Indications BLCC is indicated, in conjunction with standard of care therapy, for the treatment of noninfected, partial- and full-thickness VLUs of greater than 1 month duration, and fullthickness DFUs of greater than 3 weeks duration without exposed tendon, muscle,

capsule, or bone, which have not adequately responded to standard therapy alone.93 In a randomized controlled trial for VLUs, BLCC healed over 63% of patients at 6 months compared to 49% of patients receiving standard compression therapy. However, BLCC had even greater benefits in long-standing VLUs of greater than 1 year duration, reaching 47% wound closure at 24 weeks compared to 19% in controls.81 In a randomized controlled trial for DFUs, 56% of patients achieved wound closure by 12 weeks compared to 38% of patients receiving only offloading and debridement.82 BLCC has, however, also been utilized in the treatment of burns, surgical wounds, radiation ulcers, and conditions such as epidermolysis bullosa and pyoderma gangrenosum.78,94

Contraindications Contraindications include infection, known allergy to bovine collagen, and known hypersensitivity to components of the agarose shipping medium.93

Procedural technique BLCC is supplied in a circular disc. The product should be stored at 20ยฐ to 23ยฐC in its air-sealed bag containing 10% CO2/air mixture and nutrient medium. The matrix should be handled using an aseptic technique. Upon uncovering the disc, gauze may be placed over the matrix and moistened with a few drops of normal saline to aid in removal of the matrix from the medium. Surgical forceps allow for ease of removal of the matrix onto the moistened gauze while leaving it intact and separating it from the medium. The matrix may then be perforated using a scalpel before application to allow for drainage. The graft can be cut using scissors while on the gauze to better conform to the wound shape and to trim excessive product. The matrix can then be placed over a clean and properly debrided wound base. Placing the gauze over the wound with the graft down will allow the matrix to remain in the proper orientation, with the dermal layer facing down. The gauze can then be removed and the matrix can be evenly spread over the wound bed; any bending and folding should be corrected using a cotton tip applicator. Secure the product in place using adhesive strips and then cover it with a nonadherent dressing, followed by the appropriate secondary dressing.78,92,93

Complications and limitations Various adverse events have been reported, including suspected wound infection, cellulitis, exudate, and pain. Heavy exudate may cause the matrix to lift off the wound bed, reducing its effectiveness.93

Follow-up care Patients should be followed at least once per week for visualization of the matrix, though the secondary dressing may be changed as needed. Adherent pieces of the matrix should be left in place, while nonadherent remnants may be removed. Reapplication

may be necessary; data have supported the safety and efficacy of up to five applications.

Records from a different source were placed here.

-- ==== Sys2Proof/Tests/Slice0.lean ====
section
/-! SUPPORT. The model's own tests: the well-formedness checks, the decoding of words written out from the opcode map, one
step per vector of spec/95_test_vectors.md, and a witness for every statement that has hypotheses. -/

namespace Sys2Proof.Tests

open Sys2Proof.Machine

-- Each theorem in turn: a hundred at once, each with its own stack, ask for more memory than the check allows.
set_option Elab.async false

/-! ## Well-formedness: a register number of 16 is refused in every form that has one -/

theorem test_refuses_inc : (Instr.inc 16).wellFormed = false := by decide
theorem test_refuses_dec : (Instr.dec 16).wellFormed = false := by decide
theorem test_refuses_lda : (Instr.lda 16).wellFormed = false := by decide
theorem test_refuses_str : (Instr.str 16).wellFormed = false := by decide
theorem test_refuses_glo : (Instr.glo 16).wellFormed = false := by decide
theorem test_refuses_ghi : (Instr.ghi 16).wellFormed = false := by decide
theorem test_refuses_plo : (Instr.plo 16).wellFormed = false := by decide
theorem test_refuses_phi : (Instr.phi 16).wellFormed = false := by decide
theorem test_refuses_sep : (Instr.sep 16).wellFormed = false := by decide
theorem test_refuses_sex : (Instr.sex 16).wellFormed = false := by decide
theorem test_accepts_sex : (Instr.sex 15).wellFormed = true := by decide

/-! ## Decoding: words written out from the opcode map (30 R101, R104), every constructor once -/

/-- The instruction in a list of bytes that it fills. -/
def decodeAlone (bs : List Byte) : Option Instr :=
  match decode bs with
  | .ok (i, []) => some i
  | _ => none

theorem test_decode_row_0 : [
    [0x00], [0x01], [0x02], [0x03], [0x04], [0x05], [0x06], [0x07], [0x08], [0x09], [0x0A], [0x0B], [0x0C],
    [0x0D], [0x0E], [0x0F]].map decodeAlone = [
    .idl, .ldn1, .ldn2, .ldn3, .ldn4, .ldn5, .ldn6, .ldn7, .ldn8, .ldn9, .ldn10, .ldn11, .ldn12, .ldn13, .ldn14,
    .ldn15].map some := by decide +kernel

theorem test_decode_register_forms : [
    [0x10], [0x20], [0x40], [0x50], [0x80], [0x90], [0xA0], [0xB0], [0xD0], [0xE0], [0x1A], [0x2A], [0x4A],
    [0x5A], [0x8A], [0x9A], [0xAA], [0xBA], [0xDA], [0xEA], [0x1F], [0x2F], [0x4F], [0x5F], [0x8F], [0x9F],
    [0xAF], [0xBF], [0xDF], [0xEF]].map decodeAlone = [
    .inc 0, .dec 0, .lda 0, .str 0, .glo 0, .ghi 0, .plo 0, .phi 0, .sep 0, .sex 0, .inc 10, .dec 10, .lda 10,
    .str 10, .glo 10, .ghi 10, .plo 10, .phi 10, .sep 10, .sex 10, .inc 15, .dec 15, .lda 15, .str 15, .glo 15,
    .ghi 15, .plo 15, .phi 15, .sep 15, .sex 15].map some := by decide +kernel

theorem test_decode_row_3 : [
    [0x30, 0x40], [0x31, 0x41], [0x32, 0x42], [0x33, 0x43], [0x34, 0x44], [0x35, 0x45], [0x36, 0x46],
    [0x37, 0x47], [0x38, 0x48], [0x39, 0x49], [0x3A, 0x4A], [0x3B, 0x4B], [0x3C, 0x4C], [0x3D, 0x4D],
    [0x3E, 0x4E], [0x3F, 0x4F]].map decodeAlone = [
    .br 0x40, .bq 0x41, .bz 0x42, .bdf 0x43, .b1 0x44, .b2 0x45, .b3 0x46, .b4 0x47, .skp 0x48, .bnq 0x49,
    .bnz 0x4A, .bnf 0x4B, .bn1 0x4C, .bn2 0x4D, .bn3 0x4E, .bn4 0x4F].map some := by decide +kernel

theorem test_decode_row_6 : [
    [0x60], [0x61], [0x62], [0x63], [0x64], [0x65], [0x66], [0x67], [0x68], [0x69], [0x6A], [0x6B], [0x6C],
    [0x6D], [0x6E], [0x6F]].map decodeAlone = [
    .irx, .out1, .out2, .out3, .out4, .out5, .out6, .out7, .inp0, .inp1, .inp2, .inp3, .inp4, .inp5, .inp6,
    .inp7].map some := by decide +kernel

theorem test_decode_row_7 : [
    [0x70], [0x71], [0x72], [0x73], [0x74], [0x75], [0x76], [0x77], [0x78], [0x79], [0x7A], [0x7B],
    [0x7C, 0x9C], [0x7D, 0x9D], [0x7E], [0x7F, 0x9F]].map decodeAlone = [
    .ret, .dis, .ldxa, .stxd, .adc, .sdb, .shrc, .smb, .sav, .mark, .req, .seq, .adci 0x9C, .sdbi 0x9D, .shlc,
    .smbi 0x9F].map some := by decide +kernel

theorem test_decode_row_C : [
    [0xC0, 0x12, 0x30], [0xC1, 0x12, 0x31], [0xC2, 0x12, 0x32], [0xC3, 0x12, 0x33], [0xC4], [0xC5], [0xC6],
    [0xC7], [0xC8], [0xC9, 0x12, 0x39], [0xCA, 0x12, 0x3A], [0xCB, 0x12, 0x3B], [0xCC], [0xCD], [0xCE], [0xCF]].map decodeAlone = [
    .lbr 0x1230, .lbq 0x1231, .lbz 0x1232, .lbdf 0x1233, .nop, .lsnq, .lsnz, .lsnf, .lskp, .lbnq 0x1239,
    .lbnz 0x123A, .lbnf 0x123B, .lsie, .lsq, .lsz, .lsdf].map some := by decide +kernel

theorem test_decode_row_F : [
    [0xF0], [0xF1], [0xF2], [0xF3], [0xF4], [0xF5], [0xF6], [0xF7], [0xF8, 0x88], [0xF9, 0x89], [0xFA, 0x8A],
    [0xFB, 0x8B], [0xFC, 0x8C], [0xFD, 0x8D], [0xFE], [0xFF, 0x8F]].map decodeAlone = [
    .ldx, .or, .and, .xor, .add, .sd, .shr, .sm, .ldi 0x88, .ori 0x89, .ani 0x8A, .xri 0x8B, .adi 0x8C,
    .sdi 0x8D, .shl, .smi 0x8F].map some := by decide +kernel


/-! ## One step: the vectors of 95 section 2 -/

/-- The address space of 95 section 0: one read-write region over all addresses. -/
def ram : Region := ⟨0x0000, 0xFFFF, 0, 0x10000, true, true, none⟩

/-- The wiring of 95 section 0: no callback but the video controller's, no keypad. -/
def wires : Wiring :=
  { Wiring.vip with keypadEf := none, release := [], attached := ⟨false, true, false, false, false, false, false⟩ }
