-- ==== Sys2Proof/Laws/State.lean ====
section
/-! SUPPORT. One lemma per field for each named update of the state, so that no later proof unfolds a record update. -/

namespace Sys2Proof.Machine

/-! ### clearSticky -/

@[simp] theorem clearSticky_params (s : State) : (clearSticky s).params = s.params := rfl
@[simp] theorem clearSticky_key (s : State) : (clearSticky s).key = s.key := rfl
@[simp] theorem clearSticky_buf (s : State) : (clearSticky s).buf = s.buf := rfl
@[simp] theorem clearSticky_klen (s : State) : (clearSticky s).klen = s.klen := rfl
@[simp] theorem clearSticky_blen (s : State) : (clearSticky s).blen = s.blen := rfl
@[simp] theorem clearSticky_busy (s : State) : (clearSticky s).busy = s.busy := rfl
@[simp] theorem clearSticky_done (s : State) : (clearSticky s).done = false := rfl
@[simp] theorem clearSticky_err (s : State) : (clearSticky s).err = false := rfl
@[simp] theorem clearSticky_dir (s : State) : (clearSticky s).dir = s.dir := rfl
@[simp] theorem clearSticky_progv (s : State) : (clearSticky s).progv = s.progv := rfl
@[simp] theorem clearSticky_errcode (s : State) : (clearSticky s).errcode = .noError := rfl
@[simp] theorem clearSticky_rc (s : State) : (clearSticky s).rc = s.rc := rfl
@[simp] theorem clearSticky_r (s : State) : (clearSticky s).r = s.r := rfl
@[simp] theorem clearSticky_prog (s : State) : (clearSticky s).prog = s.prog := rfl
@[simp] theorem clearSticky_phase (s : State) : (clearSticky s).phase = s.phase := rfl
@[simp] theorem clearSticky_sRounds (s : State) : (clearSticky s).sRounds = s.sRounds := rfl
@[simp] theorem clearSticky_acc (s : State) : (clearSticky s).acc = s.acc := rfl
@[simp] theorem clearSticky_b (s : State) : (clearSticky s).b = s.b := rfl
@[simp] theorem clearSticky_kb (s : State) : (clearSticky s).kb = s.kb := rfl
@[simp] theorem clearSticky_p (s : State) : (clearSticky s).p = s.p := rfl
@[simp] theorem clearSticky_skc (s : State) : (clearSticky s).skc = s.skc := rfl
@[simp] theorem clearSticky_t (s : State) : (clearSticky s).t = s.t := rfl
@[simp] theorem clearSticky_pkc (s : State) : (clearSticky s).pkc = s.pkc := rfl
@[simp] theorem clearSticky_pbc (s : State) : (clearSticky s).pbc = s.pbc := rfl
@[simp] theorem clearSticky_pprev (s : State) : (clearSticky s).pprev = s.pprev := rfl
@[simp] theorem clearSticky_q (s : State) : (clearSticky s).q = s.q := rfl
@[simp] theorem clearSticky_m (s : State) : (clearSticky s).m = s.m := rfl
@[simp] theorem clearSticky_i (s : State) : (clearSticky s).i = s.i := rfl
@[simp] theorem clearSticky_sum (s : State) : (clearSticky s).sum = s.sum := rfl
@[simp] theorem clearSticky_ptrace (s : State) : (clearSticky s).ptrace = s.ptrace := rfl
@[simp] theorem clearSticky_schedule (s : State) : (clearSticky s).schedule = s.schedule := rfl
@[simp] theorem clearSticky_readLog (s : State) : (clearSticky s).readLog = s.readLog := rfl
@[simp] theorem clearSticky_epoch (s : State) : (clearSticky s).epoch = s.epoch := rfl
@[simp] theorem clearSticky_idleSeen (s : State) : (clearSticky s).idleSeen = s.idleSeen := rfl

/-! ### raiseError -/

@[simp] theorem raiseError_params (e : ErrCode) (s : State) : (raiseError e s).params = s.params := rfl
@[simp] theorem raiseError_key (e : ErrCode) (s : State) : (raiseError e s).key = s.key := rfl
@[simp] theorem raiseError_buf (e : ErrCode) (s : State) : (raiseError e s).buf = s.buf := rfl
@[simp] theorem raiseError_klen (e : ErrCode) (s : State) : (raiseError e s).klen = s.klen := rfl
@[simp] theorem raiseError_blen (e : ErrCode) (s : State) : (raiseError e s).blen = s.blen := rfl
@[simp] theorem raiseError_busy (e : ErrCode) (s : State) : (raiseError e s).busy = s.busy := rfl
@[simp] theorem raiseError_done (e : ErrCode) (s : State) : (raiseError e s).done = s.done := rfl
@[simp] theorem raiseError_err (e : ErrCode) (s : State) : (raiseError e s).err = true := rfl
@[simp] theorem raiseError_dir (e : ErrCode) (s : State) : (raiseError e s).dir = s.dir := rfl
@[simp] theorem raiseError_progv (e : ErrCode) (s : State) : (raiseError e s).progv = s.progv := rfl
@[simp] theorem raiseError_errcode (e : ErrCode) (s : State) : (raiseError e s).errcode = e := rfl
@[simp] theorem raiseError_rc (e : ErrCode) (s : State) : (raiseError e s).rc = s.rc := rfl
@[simp] theorem raiseError_r (e : ErrCode) (s : State) : (raiseError e s).r = s.r := rfl
@[simp] theorem raiseError_prog (e : ErrCode) (s : State) : (raiseError e s).prog = s.prog := rfl
@[simp] theorem raiseError_phase (e : ErrCode) (s : State) : (raiseError e s).phase = s.phase := rfl
@[simp] theorem raiseError_sRounds (e : ErrCode) (s : State) : (raiseError e s).sRounds = s.sRounds := rfl
@[simp] theorem raiseError_acc (e : ErrCode) (s : State) : (raiseError e s).acc = s.acc := rfl
@[simp] theorem raiseError_b (e : ErrCode) (s : State) : (raiseError e s).b = s.b := rfl
@[simp] theorem raiseError_kb (e : ErrCode) (s : State) : (raiseError e s).kb = s.kb := rfl
@[simp] theorem raiseError_p (e : ErrCode) (s : State) : (raiseError e s).p = s.p := rfl
@[simp] theorem raiseError_skc (e : ErrCode) (s : State) : (raiseError e s).skc = s.skc := rfl
@[simp] theorem raiseError_t (e : ErrCode) (s : State) : (raiseError e s).t = s.t := rfl
@[simp] theorem raiseError_pkc (e : ErrCode) (s : State) : (raiseError e s).pkc = s.pkc := rfl
@[simp] theorem raiseError_pbc (e : ErrCode) (s : State) : (raiseError e s).pbc = s.pbc := rfl
@[simp] theorem raiseError_pprev (e : ErrCode) (s : State) : (raiseError e s).pprev = s.pprev := rfl
@[simp] theorem raiseError_q (e : ErrCode) (s : State) : (raiseError e s).q = s.q := rfl
@[simp] theorem raiseError_m (e : ErrCode) (s : State) : (raiseError e s).m = s.m := rfl
@[simp] theorem raiseError_i (e : ErrCode) (s : State) : (raiseError e s).i = s.i := rfl
@[simp] theorem raiseError_sum (e : ErrCode) (s : State) : (raiseError e s).sum = s.sum := rfl
@[simp] theorem raiseError_ptrace (e : ErrCode) (s : State) : (raiseError e s).ptrace = s.ptrace := rfl
@[simp] theorem raiseError_schedule (e : ErrCode) (s : State) : (raiseError e s).schedule = s.schedule := rfl
@[simp] theorem raiseError_readLog (e : ErrCode) (s : State) : (raiseError e s).readLog = s.readLog := rfl
@[simp] theorem raiseError_epoch (e : ErrCode) (s : State) : (raiseError e s).epoch = s.epoch := rfl
@[simp] theorem raiseError_idleSeen (e : ErrCode) (s : State) : (raiseError e s).idleSeen = s.idleSeen := rfl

Patients should be counseled to continue compression therapy in the case of VLUs, and pressure-offloading in the case of DFUs, as BLCC does not address the underlying pathophysiology of these entities.93

Figure 53-3. Bilayered skin construct placement step-by-step. (A) The surgical tray with the bilayered skin substitute is arranged. (B) The skin substitute is placed on a piece of gauze. (C) The skin substitute is gently scored and then (D) trimmed to fit the wound while on the gauze. (E) It is then applied to the wound. (F) Appearance after the wound has been covered with the skin substitute. (G) The skin substitute is gently taped in position and then (H) secured with an absorbent dressing.